CCCC’s 46 billion ringgit contract is based on market prices, the company told MLex. “As a world-renowned international contractor, CCCC is dedicated to provide the highest-quality services, while maintaining our commitment to integrity, business ethics and social responsibility,” it said.
Sarawak Report alleged that as part of the rail deal, a company nominated by, but unrelated to, CCCC would acquire majority stakes in two Malaysian companies — Putrajaya Perdana Berhad and Loh & Loh Corp — for a total of $315 million. Both companies are controlled by Malaysian businessman Low Taek Jho, widely known as Jho Low, Sarawak Report alleged. The US Department of Justice has alleged that Jho Low is one of the key players involved in laundering billions of dollars of 1MDB funds. He is also a person of interest in investigations of 1MDB by authorities of Singapore and other jurisdictions, as MLex has reported.
Putrajaya Perdana Berhad was involved in the transfer of 70 million ringgit from SRC International, a former subsidiary of 1MDB, to Najib’s personal bank accounts, according to charts displayed by Malaysian Attorney General Mohamed Apandi Ali at a press conference in January last year.
To prove its case, Sarawak Report displayed photographs of documents that it said were parts of contracts agreed between CCCC and Malaysian parties.

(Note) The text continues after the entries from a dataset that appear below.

/-- Major opcode 0x05 (R151). -/
def decodeJump (w : IWord) : Except Reject Instr :=
  if fld w 19 3 = 0x0 then if fld w 18 1 = 0 then .ok (.jmp (fld w 0 18)) else .error .reservedField else
  if fld w 19 3 = 0x1 then if fld w 18 1 = 0 then .ok (.call (fld w 0 18)) else .error .reservedField else
  if fld w 19 3 = 0x2 then if fld w 0 14 = 0 then .ok (.jr (fld w 14 5)) else .error .reservedField else
  if fld w 19 3 = 0x3 then if fld w 0 14 = 0 then .ok (.callr (fld w 14 5)) else .error .reservedField else
  if fld w 19 3 = 0x4 then if fld w 0 19 = 0 then .ok (.ret) else .error .reservedField else
  if fld w 19 3 = 0x5 then .ok (.loopi (fld w 14 5) (fld w 0 14)) else
  if fld w 19 3 = 0x6 then .ok (.loopb (fld w 14 5) (fld w 0 14)) else
  .error .reservedCode

/-- Major opcode 0x06 (R151). -/
def decodeLoad (w : IWord) : Except Reject Instr :=
  if fld w 9 3 = 0x0 then .ok (.ldB (fld w 17 5) (fld w 12 5) (fld w 0 9)) else
  if fld w 9 3 = 0x1 then .ok (.ldH (fld w 17 5) (fld w 12 5) (fld w 0 9)) else
  if fld w 9 3 = 0x2 then .ok (.ldW (fld w 17 5) (fld w 12 5) (fld w 0 9)) else
  if fld w 9 3 = 0x3 then .ok (.ldD (fld w 17 5) (fld w 12 5) (fld w 0 9)) else
  if fld w 9 3 = 0x4 then .ok (.ldBu (fld w 17 5) (fld w 12 5) (fld w 0 9)) else
  if fld w 9 3 = 0x5 then .ok (.ldHu (fld w 17 5) (fld w 12 5) (fld w 0 9)) else
  if fld w 9 3 = 0x6 then .ok (.ldWu (fld w 17 5) (fld w 12 5) (fld w 0 9)) else
  if fld w 9 3 = 0x7 then if fld w 0 4 = 0 then .ok (.ldaq (fld w 17 5) (fld w 12 5) (fld w 6 3) (fld w 4 2)) else .error .reservedField else
  .error .reservedCode

/-- Major opcode 0x07 (R151). -/
def decodeStore (w : IWord) : Except Reject Instr :=
  if fld w 9 3 = 0x0 then .ok (.stB (fld w 17 5) (fld w 12 5) (fld w 0 9)) else
  if fld w 9 3 = 0x1 then .ok (.stH (fld w 17 5) (fld w 12 5) (fld w 0 9)) else
  if fld w 9 3 = 0x2 then .ok (.stW (fld w 17 5) (fld w 12 5) (fld w 0 9)) else
  if fld w 9 3 = 0x3 then .ok (.stD (fld w 17 5) (fld w 12 5) (fld w 0 9)) else
  if fld w 9 3 = 0x7 then if fld w 0 4 = 0 then .ok (.strl (fld w 17 5) (fld w 12 5) (fld w 6 3) (fld w 4 2)) else .error .reservedField else
  .error .reservedCode

/-- Major opcode 0x08 (R151). -/
def decodeAtomic (w : IWord) : Except Reject Instr :=
  if fld w 0 1 = 0x0 ∧ fld w 7 5 = 0x0 then .ok (.amoSwap (fld w 17 5) (fld w 12 5) (fld w 6 1) (fld w 5 1) (fld w 4 1) (fld w 1 3)) else
  if fld w 0 1 = 0x0 ∧ fld w 7 5 = 0x1 then .ok (.amoAdd (fld w 17 5) (fld w 12 5) (fld w 6 1) (fld w 5 1) (fld w 4 1) (fld w 1 3)) else
  if fld w 0 1 = 0x0 ∧ fld w 7 5 = 0x2 then .ok (.amoAnd (fld w 17 5) (fld w 12 5) (fld w 6 1) (fld w 5 1) (fld w 4 1) (fld w 1 3)) else
  if fld w 0 1 = 0x0 ∧ fld w 7 5 = 0x3 then .ok (.amoOr (fld w 17 5) (fld w 12 5) (fld w 6 1) (fld w 5 1) (fld w 4 1) (fld w 1 3)) else
  if fld w 0 1 = 0x0 ∧ fld w 7 5 = 0x4 then .ok (.amoXor (fld w 17 5) (fld w 12 5) (fld w 6 1) (fld w 5 1) (fld w 4 1) (fld w 1 3)) else
  if fld w 0 1 = 0x0 ∧ fld w 7 5 = 0x5 then .ok (.amoMax (fld w 17 5) (fld w 12 5) (fld w 6 1) (fld w 5 1) (fld w 4 1) (fld w 1 3)) else
  if fld w 0 1 = 0x0 ∧ fld w 7 5 = 0x6 then .ok (.amoMin (fld w 17 5) (fld w 12 5) (fld w 6 1) (fld w 5 1) (fld w 4 1) (fld w 1 3)) else
  if fld w 0 1 = 0x0 ∧ fld w 7 5 = 0x7 then .ok (.amoMaxu (fld w 17 5) (fld w 12 5) (fld w 6 1) (fld w 5 1) (fld w 4 1) (fld w 1 3)) else
  if fld w 0 1 = 0x0 ∧ fld w 7 5 = 0x8 then .ok (.amoMinu (fld w 17 5) (fld w 12 5) (fld w 6 1) (fld w 5 1) (fld w 4 1) (fld w 1 3)) else
  if fld w 0 1 = 0x1 then .ok (.cas (fld w 17 5) (fld w 12 5) (fld w 7 5) (fld w 6 1) (fld w 5 1) (fld w 4 1) (fld w 1 3)) else
  .error .reservedCode

/-- Major opcode 0x09 (R151). -/
def decodeSync (w : IWord) : Except Reject Instr :=
  if fld w 0 7 = 0x0 then if fld w 10 7 = 0 then .ok (.fence (fld w 17 5) (fld w 7 3)) else .error .reservedField else
  if fld w 0 7 = 0x1 then if fld w 12 10 = 0 then .ok (.qwait (fld w 7 5)) else .error .reservedField else
  if fld w 0 7 = 0x2 then if fld w 7 15 = 0 then .ok (.gbar) else .error .reservedField else
  if fld w 0 7 = 0x3 then if fld w 7 10 = 0 then .ok (.gbarStep (fld w 17 5)) else .error .reservedField else
  if fld w 0 7 = 0x4 then if fld w 7 15 = 0 then .ok (.yield) else .error .reservedField else
  if fld w 0 7 = 0x5 then if fld w 7 15 = 0 then .ok (.yieldExit) else .error .reservedField else
  .error .reservedCode

/-- Major opcode 0x0a (R151). -/
def decodeBarrier (w : IWord) : Except Reject Instr :=
  if fld w 0 7 = 0x0 then if fld w 7 5 = 0 ∧ fld w 17 5 = 0 then .ok (.abinit (fld w 12 5)) else .error .reservedField else
  if fld w 0 7 = 0x1 then if fld w 17 5 = 0 then .ok (.abarm (fld w 12 5) (fld w 7 5)) else .error .reservedField else
  if fld w 0 7 = 0x2 then if fld w 8 4 = 0 ∧ fld w 17 5 = 0 then .ok (.abwait (fld w 12 5) (fld w 7 1)) else .error .reservedField else
  if fld w 0 7 = 0x3 then .ok (.slwait (fld w 17 5) (fld w 12 5) (fld w 7 5)) else
  if fld w 0 7 = 0x4 then if fld w 7 5 = 0 then .ok (.slpop (fld w 17 5) (fld w 12 5)) else .error .reservedField else
  if fld w 0 7 = 0x5 then if fld w 7 5 = 0 ∧ fld w 17 5 = 0 then .ok (.slfree (fld w 12 5)) else .error .reservedField else
  .error .reservedCode

/-- Major opcode 0x0b (R151). -/
def decodeWindow (w : IWord) : Except Reject Instr :=
  if fld w 0 7 = 0x0 then .ok (.lea1 (fld w 17 5) (fld w 12 5) (fld w 7 5)) else
  if fld w 0 7 = 0x1 then .ok (.lea2 (fld w 17 5) (fld w 12 5) (fld w 7 5)) else
  if fld w 0 7 = 0x2 then .ok (.lea4 (fld w 17 5) (fld w 12 5) (fld w 7 5)) else
  if fld w 0 7 = 0x3 then .ok (.lea8 (fld w 17 5) (fld w 12 5) (fld w 7 5)) else
  if fld w 0 7 = 0x4 then if fld w 7 5 = 0 then .ok (.ispace (fld w 17 5) (fld w 12 5)) else .error .reservedField else
  if fld w 0 7 = 0x5 then if fld w 7 5 = 0 then .ok (.cvspaceOff (fld w 17 5) (fld w 12 5)) else .error .reservedField else
  if fld w 0 7 = 0x6 then if fld w 7 5 = 0 then .ok (.cvspacePrv (fld w 17 5) (fld w 12 5)) else .error .reservedField else
  if fld w 0 7 = 0x7 then if fld w 7 5 = 0 then .ok (.cvspaceScr (fld w 17 5) (fld w 12 5)) else .error .reservedField else
  if fld w 0 7 = 0x8 then if fld w 7 5 = 0 then .ok (.cvspaceDsh (fld w 17 5) (fld w 12 5)) else .error .reservedField else
  if fld w 0 7 = 0x9 then if fld w 9 8 = 0 then .ok (.wbase (fld w 17 5) (fld w 7 2)) else .error .reservedField else
  .error .reservedCode

/-- Major opcode 0x0c (R151). -/
def decodeCsr (w : IWord) : Except Reject Instr :=
  if fld w 9 3 = 0x0 then if fld w 12 5 = 0 then .ok (.rdcsr (fld w 17 5) (fld w 0 9)) else .error .reservedField else
  if fld w 9 3 = 0x1 then if fld w 17 5 = 0 then .ok (.wrcsr (fld w 12 5) (fld w 0 9)) else .error .reservedField else
  if fld w 9 3 = 0x2 then if fld w 0 9 = 0 ∧ fld w 12 5 = 0 then .ok (.rdts (fld w 17 5)) else .error .reservedField else
  if fld w 9 3 = 0x3 then if fld w 8 1 = 0 ∧ fld w 12 10 = 0 then .ok (.trap (fld w 0 8)) else .error .reservedField else
  if fld w 9 3 = 0x4 then if fld w 0 9 = 0 ∧ fld w 12 10 = 0 then .ok (.utret) else .error .reservedField else
  .error .reservedCode

/-- Major opcode 0x0d (R151). -/
def decodeShape (w : IWord) : Except Reject Instr :=
  if fld w 0 7 = 0x0 then if fld w 21 1 = 0 then .ok (.shape (fld w 17 4) (fld w 12 5) (fld w 7 5)) else .error .reservedField else
  if fld w 0 7 = 0x1 then if fld w 7 5 = 0 ∧ fld w 16 1 = 0 then .ok (.shrdLo (fld w 17 5) (fld w 12 4)) else .error .reservedField else
  if fld w 0 7 = 0x2 then if fld w 7 5 = 0 ∧ fld w 16 1 = 0 then .ok (.shrdHi (fld w 17 5) (fld w 12 4)) else .error .reservedField else
  .error .reservedCode

/-- Major opcode 0x0e (R151). -/
def decodeMadder (w : IWord) : Except Reject Instr :=
  if fld w 0 7 = 0x0 then if fld w 7 5 = 0 then .ok (.gbind (fld w 17 5) (fld w 12 5)) else .error .reservedField else
  if fld w 0 7 = 0x1 then if fld w 7 5 = 0 then .ok (.gadv (fld w 17 5) (fld w 12 5)) else .error .reservedField else
  if fld w 0 7 = 0x2 then .ok (.gmask (fld w 17 5) (fld w 12 5) (fld w 7 5)) else
  if fld w 0 7 = 0x3 then if fld w 7 5 = 0 then .ok (.gsnap (fld w 17 5) (fld w 12 5)) else .error .reservedField else
  if fld w 0 7 = 0x4 then .ok (.gfork (fld w 17 5) (fld w 12 5) (fld w 7 5)) else
  if fld w 0 7 = 0x5 then if fld w 7 5 = 0 then .ok (.groll (fld w 17 5) (fld w 12 5)) else .error .reservedField else
  if fld w 0 7 = 0x6 then if fld w 7 5 = 0 then .ok (.gstat (fld w 17 5) (fld w 12 5)) else .error .reservedField else
  .error .reservedCode

/-- Major opcode 0x10 (R151). -/
def decodeCin (w : IWord) : Except Reject Instr :=
  if fld w 1 6 = 0x0 then .ok (.cin (fld w 28 4) (fld w 17 5) (fld w 12 5) (fld w 7 5) (fld w 0 1)) else
  .error .reservedCode

/-- Major opcode 0x11 (R151). -/
def decodeCnest (w : IWord) : Except Reject Instr :=
  if fld w 3 4 = 0x0 then .ok (.cnestL (fld w 28 4) (fld w 17 5) (fld w 12 5) (fld w 7 5) (fld w 0 3)) else
  if fld w 1 6 = 0x4 then .ok (.cnestGo (fld w 28 4) (fld w 17 5) (fld w 12 5) (fld w 7 5) (fld w 0 1)) else
  .error .reservedCode

/-- Major opcode 0x12 (R151). -/
def decodeCgath (w : IWord) : Except Reject Instr :=
  if fld w 1 6 = 0x0 then .ok (.cgath (fld w 28 4) (fld w 17 5) (fld w 12 5) (fld w 7 5) (fld w 0 1)) else
  .error .reservedCode

/-- Major opcode 0x13 (R151). -/
def decodeCpack (w : IWord) : Except Reject Instr :=
  if fld w 1 6 = 0x0 then if fld w 21 1 = 0 then .ok (.cpack (fld w 28 4) (fld w 17 4) (fld w 12 5) (fld w 7 5) (fld w 0 1)) else .error .reservedField else
  if fld w 1 6 = 0x1 then if fld w 21 1 = 0 then .ok (.cunpk (fld w 28 4) (fld w 17 4) (fld w 12 5) (fld w 7 5) (fld w 0 1)) else .error .reservedField else
  .error .reservedCode

/-- Major opcode 0x14 (R151). -/
def decodeCmcast (w : IWord) : Except Reject Instr :=
  if fld w 1 6 = 0x0 then .ok (.cmcast (fld w 28 4) (fld w 17 5) (fld w 12 5) (fld w 7 5) (fld w 0 1)) else
  .error .reservedCode
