/-- An agent learns at a moment what some others know up to given ones (R122): what it holds itself of the words they know overwritten
goes; what others hold, or is still to be performed, is known to it too. -/
def learnAt (s : State) (me : Knower) (src : List Knower) : State :=
  { s with
    posts := s.posts.map (fun p => if p.knownTo src then { p with known := me :: p.known } else p)
    early := s.early.filterMap (fun e =>
      if !goneFor e.gone src then some e else if e.of me.who then none else some { e with gone := nowKnown e.gone me })
    stale := s.stale.filterMap (fun x =>
      if !goneFor x.gone src then some x else if x.of me.who then none else some { x with gone := nowKnown x.gone me }) }

/-- An agent learns now. -/
def learn (s : State) (me : Agent) (src : List Knower) : State := learnAt s (s.latest me) src

/-! ## Acquires and releases (R120, R121, R124) -/

/-- An acquire at a scope ends a word read ahead that stands unchanged, or was overwritten in the one order of the die's observers
by an agent that the scope names. -/
def Early.endsAt (e : Early) (scope : Nat) : Bool :=
  match e.gone with
  | none => true
  | some p => p.common && decide (p.scope ≤ scope)

/-- An acquire of a context at a scope, from the agents whose releases it meets (R120, R121). -/
def acquire (s : State) (k : CtxId) (scope : Nat) (src : List Knower) : State :=
  let s1 := learn s (.fe k) src
  { s1 with early := s1.early.filter (fun e => !(e.ctx == k && e.endsAt scope)) }

/-- A release and an acquire of a context reach each other (R121). -/
def Rel.binds (r : Rel) (k : CtxId) (scope : Nat) : Bool :=
  decide (apart k r.by_.who ≤ r.scope) && decide (apart k r.by_.who ≤ scope)

/-- The releases that a read by a die's units, or the host, of a range of bytes meets: of a word held, those its value carries. -/
def State.heardAt (s : State) (seer : Option DieId) (sp : Space) (a n : Nat) : List Rel :=
  if sp = .dmem then
    match heldWord seer (a / 8 * 8) s.stale with
    | some x => x.heard.filter (·.meets sp a n)
    | none => s.relsAt sp a n
  else s.relsAt sp a n

/-- The releases of an object that stand complete. -/
def State.relsOn (s : State) (o : RelAt) : List Rel := s.rels.filter (fun r => r.live && decide (r.at_ = o))

/-- A release is made: it takes the place of an earlier one of its agent on the same object. -/
def State.addRel (s : State) (r : Rel) : State :=
  { s with rels := r :: s.rels.filter (fun x => !(x.at_ == r.at_ && x.by_.who == r.by_.who && x.scope == r.scope && x.live == r.live)) }

/-- The releases of an object are complete: an acquire meets them from now on (R136). -/
def State.completeRels (s : State) (o : RelAt) : State :=
  { s with rels := s.rels.map (fun r => if r.at_ = o then { r with live := true } else r) }

/-- The releases of an object are over. -/
def State.dropRels (s : State) (o : RelAt) : State := { s with rels := s.rels.filter (fun r => decide (r.at_ ≠ o)) }

/-- Those that are not complete come to nothing. -/
def State.dropWaiting (s : State) (o : RelAt) : State := { s with rels := s.rels.filter (fun r => decide (r.at_ ≠ o) || r.live) }

/-! ## FENCEs, boundaries and reports (R127, R131, R133) -/

/-- What a context's FE knows of is performed for every observer within a scope (R127). -/
def performedFor (s : State) (k : CtxId) (scope : Nat) : State :=
  let me := [s.latest (.fe k)]
  { s with stale := s.stale.filter (fun x => !(goneFor x.gone me &&
      ((x.seer.isSome && decide (3 ≤ scope)) || (x.seer.isNone && decide (4 ≤ scope))))) }

/-- A FENCE of a context at a scope, its stores and the writes of the entries in `src` being performed (R120, R127, R128): they reach
every observer of the scope, later loads of the context come after it, and entries dispatched later observe what it covers. -/
def fenceViews (s : State) (k : CtxId) (scope : Nat) (src : List Knower) : State :=
  let s1 := performedFor (learn s (.fe k) src) k scope
  let s2 := { s1 with early := s1.early.filter (fun e => !(e.ctx == k && (match e.gone with | some p => decide (p.scope ≤ scope) | none => true))) }
  learn (learn s2 (.eng k .ci) [s2.latest (.fe k)]) (.eng k .co) [s2.latest (.fe k)]

/-- Every agent that acts for a context. -/
def agentsOf (k : CtxId) : List Agent := [.fe k, .gram k] ++ [EngineQ.ci, .mx, .sq, .vx, .co].map (Agent.eng k)

/-- A context begins to run for a task: its FE knows what the units and the host have done (R386, R400). -/
def beginsAfter (s : State) (k : CtxId) : State := acquire s k 4 [s.latest .unit, s.latest .outside]

/-- A unit makes a release at SYS scope on bytes it has written (R392, R395, R396): the host sees them, and what the unit knows. -/
def unitRelease (s : State) (sp : Space) (a n : Nat) : State :=
  let s1 := learn s .outside [s.latest .unit]
  { s1 with stale := s1.stale.filter (fun x => !(x.seer.isNone && rangesMeet .dmem x.addr 8 sp a n)) }.addRel
    { at_ := .word sp a n, by_ := s.latest .unit, scope := 4, live := true }

end Sys2Proof.Machine
end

In an emailed reply to MLex’s enquiries, CCCC said: “We have no knowledge of the claims in those articles. The documents shown in the article are not CCCC documents, we don’t know who created them or where they originated. As far as we know, none of our employees related to the project have seen these documents and we are not aware of the transactions set out in the documents.”
Jho Low did not reply to questions put to him by MLex via email.